To the Editor: Trifluoperazine, a typical antipsychotic, has been frequently used in major psychotic disorders for many years. Sudden discontinuation of trifluoperazine is known to cause relapse of psychotic symptoms in patients suffering from major psychosis.1,2 Trifluoperazine is not known to cause any distinct withdrawal symptoms like craving, dysphoria, irritability, restlessness, or insomnia. An extensive literature search revealed a prior report of trifluoperazine withdrawal symptoms like craving, irritability, dysphoria, and inability to work.3 Below, we describe the development of nonpsychotic withdrawal symptoms in a patient after use of trifluoperazine for several years.
A 78-year-old Indian man presented to us with a moderate depressive episode for 1 month. He had two previous episodes of depression which occurred 45 and 20 years ago, respectively. Both the episodes fully resolved with treatment, and the patient had no residual depressive symptoms in between the episodes. He also had severe nicotine dependence (smokeless tobacco) for about 56 years, from which he was abstinent for the previous year.
The patient was treated with antidepressants for his second episode of depression along with trifluoperazine, 2 mg/day. After 1 month, his depressive symptoms resolved completely, and he stopped taking the antidepressants. However, he continued taking trifluoperazine in the same dose for the next 20 years. He said that if he ever tried to stop this medicine he felt very weak, restless, dysphoric, and had difficulty getting to sleep. But there was never any depressive cognition, guilty feeling, or other characteristic depressive symptoms. On days when he could not take this medicine, he experienced a craving for it. He and his family members felt that this was not normal and he tried to reduce the dose to 1 mg/day. Such attempts failed when he developed the above-mentioned symptoms the next day, which forced him to restart trifluoperazine, 2 mg/day. Symptoms resolved immediately every time thereafter. At times he started taking 3 mg/day, but generally he maintained a dosage of 2 mg/day.
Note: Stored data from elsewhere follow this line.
@[simp] theorem State.torusArrive_frame (s : State) (gid : ℕ) (k : ℕ) (g : Grp) :
    (s.torusArrive gid k g).time = s.time ∧ (s.torusArrive gid k g).draws = s.draws ∧ (s.torusArrive gid k g).pending = s.pending ∧
    (s.torusArrive gid k g).held = s.held ∧ (s.torusArrive gid k g).latch = s.latch ∧ (s.torusArrive gid k g).boot = s.boot ∧
    (s.torusArrive gid k g).pow = s.pow ∧ (s.torusArrive gid k g).ident = s.ident ∧ (s.torusArrive gid k g).noc = s.noc ∧
    (s.torusArrive gid k g).lines = s.lines ∧ (s.torusArrive gid k g).sites = s.sites ∧ (s.torusArrive gid k g).sec = s.sec ∧
    (s.torusArrive gid k g).sdg = s.sdg ∧ (s.torusArrive gid k g).flash = s.flash := by
  unfold State.torusArrive
  dsimp only
  (repeat' split) <;> (repeat' apply And.intro) <;> (try simp) <;> (try apply foldl_keep) <;> intros <;> (repeat' split) <;> simp_all

@[simp] theorem State.tryOpen_frame (s : State) (gid : ℕ) (k : ℕ) :
    (s.tryOpen gid k).time = s.time ∧ (s.tryOpen gid k).draws = s.draws ∧ (s.tryOpen gid k).pending = s.pending ∧
    (s.tryOpen gid k).held = s.held ∧ (s.tryOpen gid k).latch = s.latch ∧ (s.tryOpen gid k).boot = s.boot ∧ (s.tryOpen gid k).pow = s.pow ∧
    (s.tryOpen gid k).ident = s.ident ∧ (s.tryOpen gid k).noc = s.noc ∧ (s.tryOpen gid k).lines = s.lines ∧
    (s.tryOpen gid k).sites = s.sites ∧ (s.tryOpen gid k).sec = s.sec ∧ (s.tryOpen gid k).sdg = s.sdg ∧
    (s.tryOpen gid k).flash = s.flash := by
  unfold State.tryOpen; (repeat' split) <;> simp

@[simp] theorem State.checkDeadlock_frame (s : State) (gid : ℕ) :
    (s.checkDeadlock gid).time = s.time ∧ (s.checkDeadlock gid).draws = s.draws ∧ (s.checkDeadlock gid).tx = s.tx ∧
    (s.checkDeadlock gid).pending = s.pending ∧ (s.checkDeadlock gid).hub = s.hub ∧ (s.checkDeadlock gid).held = s.held ∧
    (s.checkDeadlock gid).latch = s.latch ∧ (s.checkDeadlock gid).fns = s.fns ∧ (s.checkDeadlock gid).pce = s.pce ∧
    (s.checkDeadlock gid).boot = s.boot ∧ (s.checkDeadlock gid).pow = s.pow ∧ (s.checkDeadlock gid).ident = s.ident ∧
    (s.checkDeadlock gid).noc = s.noc ∧ (s.checkDeadlock gid).lines = s.lines ∧ (s.checkDeadlock gid).ms = s.ms ∧
    (s.checkDeadlock gid).ports = s.ports ∧ (s.checkDeadlock gid).torus = s.torus ∧ (s.checkDeadlock gid).sites = s.sites ∧
    (s.checkDeadlock gid).sec = s.sec ∧ (s.checkDeadlock gid).sdg = s.sdg ∧ (s.checkDeadlock gid).mem = s.mem ∧
    (s.checkDeadlock gid).poison = s.poison ∧ (s.checkDeadlock gid).flash = s.flash := by
  unfold State.checkDeadlock; (repeat' split) <;> simp
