-- ==== Sys2Proof/Laws/FramesC.lean ====
section
/-! SUPPORT. Frames of the operations, part 3 of 4, in the order of the files that define them: the fields of the state that each leaves as
they were. -/

set_option linter.all false

namespace Sys2Proof.Machine
open Sys2Proof

@[simp] theorem State.tmmaAt_frame (s : State) (t : Thr) (f : FmtT) (fa : Fmt) (fb : Fmt) (g : Grp) (th : Thread) :
    (s.tmmaAt t f fa fb g th).time = s.time ∧ (s.tmmaAt t f fa fb g th).draws = s.draws ∧ (s.tmmaAt t f fa fb g th).tx = s.tx ∧
    (s.tmmaAt t f fa fb g th).pending = s.pending ∧ (s.tmmaAt t f fa fb g th).held = s.held ∧ (s.tmmaAt t f fa fb g th).latch = s.latch ∧
    (s.tmmaAt t f fa fb g th).pce = s.pce ∧ (s.tmmaAt t f fa fb g th).boot = s.boot ∧ (s.tmmaAt t f fa fb g th).pow = s.pow ∧
    (s.tmmaAt t f fa fb g th).ident = s.ident ∧ (s.tmmaAt t f fa fb g th).noc = s.noc ∧ (s.tmmaAt t f fa fb g th).lines = s.lines ∧
    (s.tmmaAt t f fa fb g th).ms = s.ms ∧ (s.tmmaAt t f fa fb g th).ports = s.ports ∧ (s.tmmaAt t f fa fb g th).torus = s.torus ∧
    (s.tmmaAt t f fa fb g th).sites = s.sites ∧ (s.tmmaAt t f fa fb g th).sec = s.sec ∧ (s.tmmaAt t f fa fb g th).sdg = s.sdg ∧
    (s.tmmaAt t f fa fb g th).mem = s.mem ∧ (s.tmmaAt t f fa fb g th).poison = s.poison ∧ (s.tmmaAt t f fa fb g th).flash = s.flash := by
  unfold State.tmmaAt
  simp (disch := (intros; (repeat' split) <;> simp))

@[simp] theorem State.checkMismatch_frame (s : State) (gid : ℕ) :
    (s.checkMismatch gid).time = s.time ∧ (s.checkMismatch gid).draws = s.draws ∧ (s.checkMismatch gid).pending = s.pending ∧
    (s.checkMismatch gid).held = s.held ∧ (s.checkMismatch gid).latch = s.latch ∧ (s.checkMismatch gid).boot = s.boot ∧
    (s.checkMismatch gid).pow = s.pow ∧ (s.checkMismatch gid).obs = s.obs ∧ (s.checkMismatch gid).ident = s.ident ∧
    (s.checkMismatch gid).noc = s.noc ∧ (s.checkMismatch gid).lines = s.lines ∧ (s.checkMismatch gid).ports = s.ports ∧
    (s.checkMismatch gid).torus = s.torus ∧ (s.checkMismatch gid).sec = s.sec ∧ (s.checkMismatch gid).sdg = s.sdg ∧
    (s.checkMismatch gid).flash = s.flash := by
  unfold State.checkMismatch
  dsimp only
  (repeat' split) <;> (repeat' apply And.intro) <;> (try simp) <;> (try apply foldl_keep) <;> intros <;> (repeat' split) <;> simp_all

@[simp] theorem State.commitAll_frame (s : State) (a : ℕ) (bs : List Byte) :
    (s.commitAll a bs).time = s.time ∧ (s.commitAll a bs).draws = s.draws ∧ (s.commitAll a bs).tx = s.tx ∧
    (s.commitAll a bs).pending = s.pending ∧ (s.commitAll a bs).hub = s.hub ∧ (s.commitAll a bs).held = s.held ∧
    (s.commitAll a bs).latch = s.latch ∧ (s.commitAll a bs).fns = s.fns ∧ (s.commitAll a bs).pce = s.pce ∧
    (s.commitAll a bs).boot = s.boot ∧ (s.commitAll a bs).pow = s.pow ∧ (s.commitAll a bs).obs = s.obs ∧
    (s.commitAll a bs).ident = s.ident ∧ (s.commitAll a bs).noc = s.noc ∧ (s.commitAll a bs).lines = s.lines ∧
    (s.commitAll a bs).ms = s.ms ∧ (s.commitAll a bs).ports = s.ports ∧ (s.commitAll a bs).torus = s.torus ∧
    (s.commitAll a bs).sites = s.sites ∧ (s.commitAll a bs).sec = s.sec ∧ (s.commitAll a bs).sdg = s.sdg ∧
    (s.commitAll a bs).groups = s.groups ∧ (s.commitAll a bs).flash = s.flash := by
  simp [State.commitAll]

@[simp] theorem State.setDir_frame (s : State) (b : ℕ) (e : DirEntry) :
    (s.setDir b e).time = s.time ∧ (s.setDir b e).draws = s.draws ∧ (s.setDir b e).tx = s.tx ∧ (s.setDir b e).pending = s.pending ∧
    (s.setDir b e).hub = s.hub ∧ (s.setDir b e).held = s.held ∧ (s.setDir b e).latch = s.latch ∧ (s.setDir b e).fns = s.fns ∧
    (s.setDir b e).pce = s.pce ∧ (s.setDir b e).boot = s.boot ∧ (s.setDir b e).pow = s.pow ∧ (s.setDir b e).obs = s.obs ∧
    (s.setDir b e).ident = s.ident ∧ (s.setDir b e).noc = s.noc ∧ (s.setDir b e).lines = s.lines ∧ (s.setDir b e).ports = s.ports ∧
    (s.setDir b e).torus = s.torus ∧ (s.setDir b e).sites = s.sites ∧ (s.setDir b e).sec = s.sec ∧ (s.setDir b e).sdg = s.sdg ∧
    (s.setDir b e).groups = s.groups ∧ (s.setDir b e).mem = s.mem ∧ (s.setDir b e).poison = s.poison ∧ (s.setDir b e).flash = s.flash := by
  simp [State.setDir]

@[simp] theorem State.makeDamaged_frame (s : State) (fn : ℕ) (b : ℕ) :
    (s.makeDamaged fn b).time = s.time ∧ (s.makeDamaged fn b).draws = s.draws ∧ (s.makeDamaged fn b).pending = s.pending ∧
    (s.makeDamaged fn b).held = s.held ∧ (s.makeDamaged fn b).latch = s.latch ∧ (s.makeDamaged fn b).pow = s.pow ∧
    (s.makeDamaged fn b).ident = s.ident ∧ (s.makeDamaged fn b).noc = s.noc ∧ (s.makeDamaged fn b).lines = s.lines ∧
    (s.makeDamaged fn b).ports = s.ports ∧ (s.makeDamaged fn b).torus = s.torus ∧ (s.makeDamaged fn b).sec = s.sec ∧
    (s.makeDamaged fn b).flash = s.flash := by
  simp [State.makeDamaged]

@[simp] theorem State.lookupResult_frame (s : State) (fn : ℕ) (l : Lookup) :
    (s.lookupResult fn l).2.time = s.time ∧ (s.lookupResult fn l).2.draws = s.draws ∧ (s.lookupResult fn l).2.pending = s.pending ∧
    (s.lookupResult fn l).2.held = s.held ∧ (s.lookupResult fn l).2.latch = s.latch ∧ (s.lookupResult fn l).2.pow = s.pow ∧
    (s.lookupResult fn l).2.ident = s.ident ∧ (s.lookupResult fn l).2.noc = s.noc ∧ (s.lookupResult fn l).2.lines = s.lines ∧
    (s.lookupResult fn l).2.ports = s.ports ∧ (s.lookupResult fn l).2.torus = s.torus ∧ (s.lookupResult fn l).2.sec = s.sec ∧
    (s.lookupResult fn l).2.flash = s.flash := by
  unfold State.lookupResult
  dsimp only
  (repeat' split) <;> (repeat' apply And.intro) <;> (try simp) <;> (try apply foldl_keep) <;> intros <;> (repeat' split) <;> simp_all

@[simp] theorem State.dirUpdate_frame (s : State) (fn : ℕ) (b : ℕ) (e : DirEntry) (slots : List DirSlot) :
    (s.dirUpdate fn b e slots).time = s.time ∧ (s.dirUpdate fn b e slots).draws = s.draws ∧ (s.dirUpdate fn b e slots).tx = s.tx ∧
    (s.dirUpdate fn b e slots).pending = s.pending ∧ (s.dirUpdate fn b e slots).hub = s.hub ∧ (s.dirUpdate fn b e slots).held = s.held ∧
    (s.dirUpdate fn b e slots).latch = s.latch ∧ (s.dirUpdate fn b e slots).pce = s.pce ∧ (s.dirUpdate fn b e slots).boot = s.boot ∧
    (s.dirUpdate fn b e slots).pow = s.pow ∧ (s.dirUpdate fn b e slots).obs = s.obs ∧ (s.dirUpdate fn b e slots).ident = s.ident ∧
    (s.dirUpdate fn b e slots).noc = s.noc ∧ (s.dirUpdate fn b e slots).lines = s.lines ∧ (s.dirUpdate fn b e slots).ports = s.ports ∧
    (s.dirUpdate fn b e slots).torus = s.torus ∧ (s.dirUpdate fn b e slots).sites = s.sites ∧ (s.dirUpdate fn b e slots).sec = s.sec ∧
    (s.dirUpdate fn b e slots).sdg = s.sdg ∧ (s.dirUpdate fn b e slots).groups = s.groups ∧ (s.dirUpdate fn b e slots).flash = s.flash := by
  simp [State.dirUpdate]

@[simp] theorem State.dirRecord_frame (s : State) (fn : ℕ) (e : ℕ) (type : ℕ) :
    (s.dirRecord fn e type).time = s.time ∧ (s.dirRecord fn e type).draws = s.draws ∧ (s.dirRecord fn e type).pending = s.pending ∧
    (s.dirRecord fn e type).held = s.held ∧ (s.dirRecord fn e type).latch = s.latch ∧ (s.dirRecord fn e type).pow = s.pow ∧
    (s.dirRecord fn e type).ident = s.ident ∧ (s.dirRecord fn e type).noc = s.noc ∧ (s.dirRecord fn e type).lines = s.lines ∧
    (s.dirRecord fn e type).ports = s.ports ∧ (s.dirRecord fn e type).torus = s.torus ∧ (s.dirRecord fn e type).sec = s.sec ∧
    (s.dirRecord fn e type).flash = s.flash := by
  unfold State.dirRecord; (repeat' split) <;> simp

@[simp] theorem State.rebuildEntry_frame (s : State) (fn : ℕ) (b : ℕ) :
    (s.rebuildEntry fn b).time = s.time ∧ (s.rebuildEntry fn b).draws = s.draws ∧ (s.rebuildEntry fn b).pending = s.pending ∧
    (s.rebuildEntry fn b).held = s.held ∧ (s.rebuildEntry fn b).latch = s.latch ∧ (s.rebuildEntry fn b).pow = s.pow ∧
    (s.rebuildEntry fn b).ident = s.ident ∧ (s.rebuildEntry fn b).noc = s.noc ∧ (s.rebuildEntry fn b).lines = s.lines ∧
    (s.rebuildEntry fn b).ports = s.ports ∧ (s.rebuildEntry fn b).torus = s.torus ∧ (s.rebuildEntry fn b).sec = s.sec ∧
    (s.rebuildEntry fn b).flash = s.flash := by
  unfold State.rebuildEntry
  dsimp only
  (repeat' split) <;> (repeat' apply And.intro) <;> (try simp) <;> (try apply foldl_keep) <;> intros <;> (repeat' split) <;> simp_all

@[simp] theorem State.rebuildDir_frame (s : State) (fn : ℕ) :
    (s.rebuildDir fn).time = s.time ∧ (s.rebuildDir fn).draws = s.draws ∧ (s.rebuildDir fn).pending = s.pending ∧
    (s.rebuildDir fn).held = s.held ∧ (s.rebuildDir fn).latch = s.latch ∧ (s.rebuildDir fn).pow = s.pow ∧
    (s.rebuildDir fn).ident = s.ident ∧ (s.rebuildDir fn).noc = s.noc ∧ (s.rebuildDir fn).lines = s.lines ∧
    (s.rebuildDir fn).ports = s.ports ∧ (s.rebuildDir fn).torus = s.torus ∧ (s.rebuildDir fn).sec = s.sec ∧
    (s.rebuildDir fn).flash = s.flash := by
  simp [State.rebuildDir]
We treated the patient with escitalopram, 20 mg/day, for his depression and clonazepam, 1 mg/day, for associated sleep problems which developed during this depressive episode. With this he showed marked improvement in depressive symptoms. He was, however, still continuing trifluoperazine and was not motivated to stop it. When we asked him to try abstinence from trifluoperazine, he said he was unable to do away with it.
Our patient fulfilled ICD-10 criteria of a possible trifluoperazine withdrawal syndrome. This is interesting because unlike all other dependence-producing substances, trifluoperazine is a dopamine blocking agent and is not expected to stimulate the mesolimbic/mesocortical dopaminergic reward circuit. So it might be due to a sensitive reward circuit in our patient, as evidenced by his severe nicotine dependence. Further research is needed to examine the possibility of a unique trifluoperazine withdrawal syndrome. As trifluoperazine is very commonly used in developing countries like India because of its low cost, such a finding may have important therapeutic implications.